In Swift, the complexity of operations on arrays and dictionaries varies depending on the specific operation being performed. Below are the most common operations along with their time complexities:

Array

  1. Access Element by Index

    • Time Complexity: O(1)
    • Explanation: Direct access to elements by index is a constant-time operation.
    let array = [1, 2, 3, 4, 5]
let element = array[2]  // O(1)

  2. Append Element

    • Time Complexity: Amortized O(1)
    • Explanation: Append operations are generally O(1) due to potential allocation of space. When an array needs to allocate more space, the operation can take longer, thus the amortized time complexity is considered.
    var array = [1, 2, 3]
array.append(4)  // Amortized O(1)

  3. Insert Element

    • Time Complexity: O(n)
    • Explanation: Insertion into the middle of an array may require shifting elements, which takes linear time.
    var array = [1, 2, 3]
array.insert(4, at: 1)  // O(n)

  4. Remove Element

    • Time Complexity: O(n)
    • Explanation: Removing an element requires shifting elements to close the gap, which is a linear operation.
    var array = [1, 2, 3, 4]
array.remove(at: 2)  // O(n)

  5. Search for Element (Linear Search)

    • Time Complexity: O(n)
    • Explanation: Searching requires checking each element one by one in the worst case.
    let array = [1, 2, 3, 4, 5]
let index = array.firstIndex(of: 3)  // O(n)

Dictionary (Hash Table)

  1. Access/Modify Value for Key

    • Time Complexity: Amortized O(1)
    • Explanation: Accessing or modifying a value by its key is generally a constant-time operation due to the underlying hash table.
    var dictionary = ["a": 1, "b": 2, "c": 3]
let value = dictionary["b"]  // Amortized O(1)
dictionary["b"] = 4  // Amortized O(1)

  2. Insert Key-Value Pair

    • Time Complexity: Amortized O(1)
    • Explanation: Inserting a new key-value pair is generally a constant-time operation.
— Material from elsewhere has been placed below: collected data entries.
-- ==== Sys2Proof/Machine/Dma.lean ====
section
/-! DEFINITION. The DMA channels (18_host_control.md, R352 to R356, R359): rings and tails, messages in the order queued,
descriptor fetches, buffers and their completions, vector messages, and the page RESET. DMA_MESSAGE_QUEUED, DESCRIPTOR_FETCH,
BUFFER_COMPLETE, DMA_DISABLE_DONE, IRQ_TIME_EXPIRE; TAIL_WRITE stands with the host's writes. What it reads by inference or chooses: log entry 21. -/

namespace Sys2Proof.Machine

/-- `DMA.CFG.RING_EXP` and the ring's size. -/
def State.ringExp (s : State) (n : Nat) : Nat := s.rfld (sDma n) 0x014 0 5
def State.ringSize (s : State) (n : Nat) : Nat := 2 ^ s.ringExp n

/-- Posted descriptors that the channel has not taken (R352). -/
def State.posted (s : State) (n : Nat) : Nat :=
  let d := s.dmaCh n
  let sz := s.ringSize n
  (d.tail % sz + sz - d.head % sz) % sz

/-- The channel issues no TLP: it has failed, or STOP halts it (R356, R359). -/
def State.dmaHalted (s : State) (n : Nat) : Bool :=
  (s.dmaCh n).error || (s.stopOn && s.rbit (sDma n) 0x014 8) || s.inReset (sDma n)

/-- A message may begin: the channel is enabled (R356). -/
def State.dmaMayBegin (s : State) (n : Nat) : Bool := s.pageOn (sDma n) && !(s.dmaCh n).error && !s.inReset (sDma n)

/-- A message waits and finds no posted descriptor (R355). -/
def State.waitDesc (s : State) (n : Nat) : Bool :=
  let d := s.dmaCh n
  !d.queue.isEmpty && d.cur.isNone && d.next.isNone && decide (s.posted n = 0) && !d.error &&
    (d.sent.isSome || s.pageOn (sDma n))

/-- The fetched descriptor becomes the one being filled, where a message is in progress or may begin. HEAD passes it. -/
def State.dmaTake (s : State) (n : Nat) : State :=
  let d := s.dmaCh n
  match d.cur, d.next with
  | none, some x =>
    if !d.queue.isEmpty && (d.sent.isSome || s.dmaMayBegin n) then
      s.setDma n { d with
        cur := some x, next := none, head := (x.idx + 1) % s.ringSize n, sent := some (d.sent.getD 0) }
    else s
  | _, _ => s

/-- WAIT is set when a message finds no posted descriptor. -/
def State.dmaWait (s : State) (n : Nat) : State := if s.waitDesc n then s.evt (sDma n) 0 else s

/-- A write of TAIL_n (R352): ignored with BAD_TAIL where it would pass HEAD or is not an index of the ring. -/
def State.tailWrite (s : State) (n : Nat) (v : Word) : State :=
  let new := fld v 0 16
  let sz := s.ringSize n
  let d := s.dmaCh n
  let ahead := (new + sz - d.head % sz) % sz
  if new < sz ∧ s.posted n ≤ ahead then s.setDma n { d with tail := new } else s.evt (sDma n) 2

/-- A producer's message joins the channel's queue (R354); a page in reset answers RETRY (R351). -/
def State.dmaQueue (s : State) (n : Nat) : State :=
  let d := s.dmaCh n
  match if s.inReset (sDma n) then [] else d.handed with
  | m :: r =>
    let s1 := (s.setDma n { d with handed := r, queue := d.queue ++ [m] }).dmaTake n
    if d.queue.isEmpty then s1.dmaWait n else s1
  | [] => s

/-- A bad descriptor (R352). -/
def badDesc (addr len : Nat) : Bool :=
  decide (addr % 64 ≠ 0) || decide (len = 0) || decide (len % 64 ≠ 0) || decide (16_777_216 < len)

/-- Bytes of the first message that are not in completed buffers. -/
def Dma.rest (d : Dma) : Nat :=
  match d.queue with
  | m :: _ => m.body.length - d.sent.getD 0
  | [] => 0

/-- `STATUS` of a completion: FIRST, LAST, END, KIND (R352). -/
def Dma.status (d : Dma) (last : Bool) (fin : Nat) : Nat :=
  b2n (decide (d.sent.getD 0 = 0)) + 2 * b2n last + 4 * fin + 2 ^ 8 * (match d.queue with
    | m :: _ => m.kind
    | [] => 0)

/-- Write `n` bytes of the first message to the buffer being filled, then its completion (R353). -/
def State.dmaWrite (s : State) (ch n : Nat) (last : Bool) (fin : Nat) : State :=
  let d := s.dmaCh ch
  match d.queue, d.cur with
  | m :: _, some x =>
    let data := (m.body.drop (d.sent.getD 0)).take n
    let s1 := (s.emit (.hostData ch x.addr data)).emit (.completion ch x.idx n (d.status last fin) d.mseq)
    let s2 := (s1.setDma ch { d with cur := none, sent := some (d.sent.getD 0 + n), done := d.done + 1 }).bump64 (sDma ch) 0x030 n
    match m.src with
    | .record c => s2.capFree c n
    | _ => s2
  | _, _ => s

/-- The buffer that a message held is free: of a record `n` bytes, of others the whole (R213, R221, R237, R255, R307, R378). -/
def State.freeSrc (s : State) (m : MsgSrc) (n : Nat) (sent : Bool) : State :=
  match m with
  | .meas _ _ => s
  | .harvest c => s.setCor c { s.cor c with bufs := (s.cor c).bufs - 1 }
  | .ladder c => s.setCor c { s.cor c with ladBufs := (s.cor c).ladBufs - 1 }
  | .snapshot c die =>
    let h := s.hctx c
    s.setHctx c (if die = 0 then { h with bufsA := h.bufsA - 1 } else { h with bufsB := h.bufsB - 1 })
  | .record c => s.capFree c n
  | .dump =>
    let s1 := { s with bbr := { s.bbr with dumping := false } }
    if sent then s1.evt sBbr 2 else s1

/-- A vector message goes out, or is held until IRQ_TIME has passed since the last, or until the channel may issue TLPs (R354,
R359). -/
def State.dmaIrq (s : State) (ch : Nat) : State :=
  let d := s.dmaCh ch
  let gap := (s.reg (ra (sDma ch) 0x020)).toNat * usEdges
  let due := match d.irqAt with
    | some t => decide (t + gap ≤ s.now)
    | none => true
  if due && !(s.stopOn && s.rbit (sDma ch) 0x014 8) then
    (s.setDma ch { d with irqHeld := false, irqAt := some s.now, done := 0 }).msix ch
  else s.setDma ch { d with irqHeld := true, done := 0 }

/-- A vector message is due after a completion: at LAST, or once IRQ_EVERY completions have passed (R354). -/
def State.dmaIrqDue (s : State) (ch : Nat) (last : Bool) : State :=
  let every := s.rfld (sDma ch) 0x014 16 8
  if last || (decide (every ≠ 0) && decide (every ≤ (s.dmaCh ch).done)) then s.dmaIrq ch else s

/-- A part-filled descriptor is completed with END 1 or 2 (R356); how many bytes had been written by then is open. -/
def State.dmaPartial (s : State) (ch fin : Nat) : State :=
  let d := s.dmaCh ch
  match d.cur with
  | some x =>
    let (f, s1) := s.fresh
    let n := f % (min x.len d.rest + 1)
    if n = 0 then s1.setDma ch { s1.dmaCh ch with cur := none }
    else ((s1.dmaWrite ch n false fin).bump64 (sDma ch) 0x040 1).dmaIrqDue ch false
  | none => s

/-- A descriptor fetch completes (R356). One issued before a page RESET is a stale reply (R351). -/
def State.descFetch (s : State) (ch : Nat) (r : FetchResult) : State :=
  let d := s.dmaCh ch
  if s.inReset (sDma ch) then s.bump64 sGlb 0x038 1
  else if s.dmaHalted ch || d.next.isSome || d.queue.isEmpty || decide (s.posted ch = 0) ||
      !(d.sent.isSome || s.dmaMayBegin ch) then s
  else
    let fail := match r with
      | .descriptor a l => badDesc a.toNat l.toNat
      | .failed => true
    if fail then
      let s1 := s.dmaPartial ch 2
      let s2 := (s1.setDma ch { s1.dmaCh ch with error := true, cur := none }).evt (sDma ch) 1
      s2.bbrFault (sDma ch) ch 1
    else match r with
      | .descriptor a l => (s.setDma ch { d with next := some ⟨d.head, a.toNat, l.toNat⟩ }).dmaTake ch
      | .failed => s

/-- A buffer is full, or its message ends in it (R353, R354). -/
def State.bufComplete (s : State) (ch : Nat) : State :=
  let d := s.dmaCh ch
  match d.queue, d.cur with
  | m :: q, some x =>
    let n := min x.len d.rest
    let last := !m.more && decide (d.rest ≤ x.len)
    if s.dmaHalted ch || (decide (d.rest < x.len) && m.more) then s
    else
      let s1 := s.dmaWrite ch n last 0
      let s2 :=
        if last then
          let d1 := s1.dmaCh ch
          ((s1.setDma ch { d1 with queue := q, sent := none, mseq := (d.mseq + 1) % 2 ^ 32 }).bump64 (sDma ch) 0x038 1).freeSrc m.src 0 true
        else s1
      (((s2.dmaIrqDue ch last).dmaTake ch).dmaWait ch).settle
  | _, _ => s

/-- A cleared ENABLE takes effect at the end of the message in progress (R356). -/
def State.dmaDisableDone (s : State) (ch : Nat) : State :=
  let d := s.dmaCh ch
  if d.draining && d.sent.isNone then s.setDma ch { d with draining := false, cur := none, next := none } else s

/-- IRQ_TIME has passed since the last vector message (R354). -/
def State.irqExpire (s : State) (ch : Nat) : State := if (s.dmaCh ch).irqHeld then s.dmaIrq ch else s

/-- A write of ENABLE on a DMA page (R356): BAD_CFG where RING_EXP or the ring's address does not fit. -/
def State.dmaEnable (s : State) (ch : Nat) (en : Bool) : State :=
  let d := s.dmaCh ch
  let was := s.pageOn (sDma ch)
  if en then
    if s.ringExp ch < 4 ∨ 16 < s.ringExp ch ∨ s.rfld (sDma ch) 0x018 0 5 ≠ 0 then
      (s.setRfld (sDma ch) 0x010 1 1 0).evt (sDma ch) 3
    else
      let s1 := (s.setRfld (sDma ch) 0x010 1 1 1).setDma ch { d with draining := false }
      if was then s1 else (s1.dmaTake ch).dmaWait ch
  else
    (s.setRfld (sDma ch) 0x010 1 1 0).setDma ch { d with
      draining := d.sent.isSome, next := if d.sent.isSome then d.next else none }

/-- A DMA page RESET (R356): part-filled descriptors end with ABORT, the message in progress goes and its buffer is free. DEDUCED (log entry 21). -/
def State.dmaReset (s : State) (ch : Nat) : State :=
  let s1 := s.dmaPartial ch 1
  let d := s1.dmaCh ch
  let s2 := match d.sent, d.queue with
    | some k, m :: q =>
      let s2 := (s1.setDma ch { d with queue := q }).freeSrc m.src (m.body.length - k) false
      match m.src with
      | .record c => if m.more then s2.setCap c { s2.cap c with mute := true } else s2
      | _ => s2
    | _, _ => s1
  let d2 := s2.dmaCh ch
  ((s2.setDma ch { handed := d2.handed, queue := d2.queue, irqAt := d2.irqAt }).setRfld (sDma ch) 0x010 1 1 0).settle

/-- `DMA.STAT`. -/
def State.dmaStat (s : State) (ch : Nat) : Nat :=
  let d := s.dmaCh ch
  b2n d.sent.isSome + 2 * b2n (s.waitDesc ch) + 4 * b2n (s.stopOn && s.rbit (sDma ch) 0x014 8) + 8 * b2n d.error

/-! ### Commands -/

/-- DMA_MESSAGE_QUEUED (R354). -/
def execDmaMessageQueued (t : Nat) (ch : Fin 64) : State → Host.Outcome State Fault Refusal := command t fun s => s.dmaQueue ch

/-- DESCRIPTOR_FETCH (R356). -/
def execDescriptorFetch (t : Nat) (ch : Fin 64) (r : FetchResult) : State → Host.Outcome State Fault Refusal :=
  command t fun s => s.descFetch ch r

/-- BUFFER_COMPLETE (R353). -/
def execBufferComplete (t : Nat) (ch : Fin 64) : State → Host.Outcome State Fault Refusal := command t fun s => s.bufComplete ch

/-- DMA_DISABLE_DONE (R356). -/
def execDmaDisableDone (t : Nat) (ch : Fin 64) : State → Host.Outcome State Fault Refusal := command t fun s => s.dmaDisableDone ch

/-- IRQ_TIME_EXPIRE (R354). -/
def execIrqTimeExpire (t : Nat) (ch : Fin 64) : State → Host.Outcome State Fault Refusal := command t fun s => s.irqExpire ch

end Sys2Proof.Machine
end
However, the hash table might need to be resized, which makes the complexity amortized.
    var dictionary = ["a": 1]
dictionary["b"] = 2  // Amortized O(1)

  3. Remove Key-Value Pair

    • Time Complexity: Amortized O(1)
    • Explanation: Removing a key-value pair is generally a constant-time operation.
    var dictionary = ["a": 1, "b": 2, "c": 3]
dictionary.removeValue(forKey: "b")  // Amortized O(1)

  4. Check if Key Exists

    • Time Complexity: Amortized O(1)
    • Explanation: Checking for the existence of a key is generally a constant-time operation.
    let dictionary = ["a": 1, "b": 2]
let exists = dictionary.keys.contains("a")  // Amortized O(1)

These complexities assume that the underlying data structures are implemented efficiently and take average cases into account. In the worst case, due to hash collisions, dictionary operations could degrade to O(n), but this is rare with a good hash function.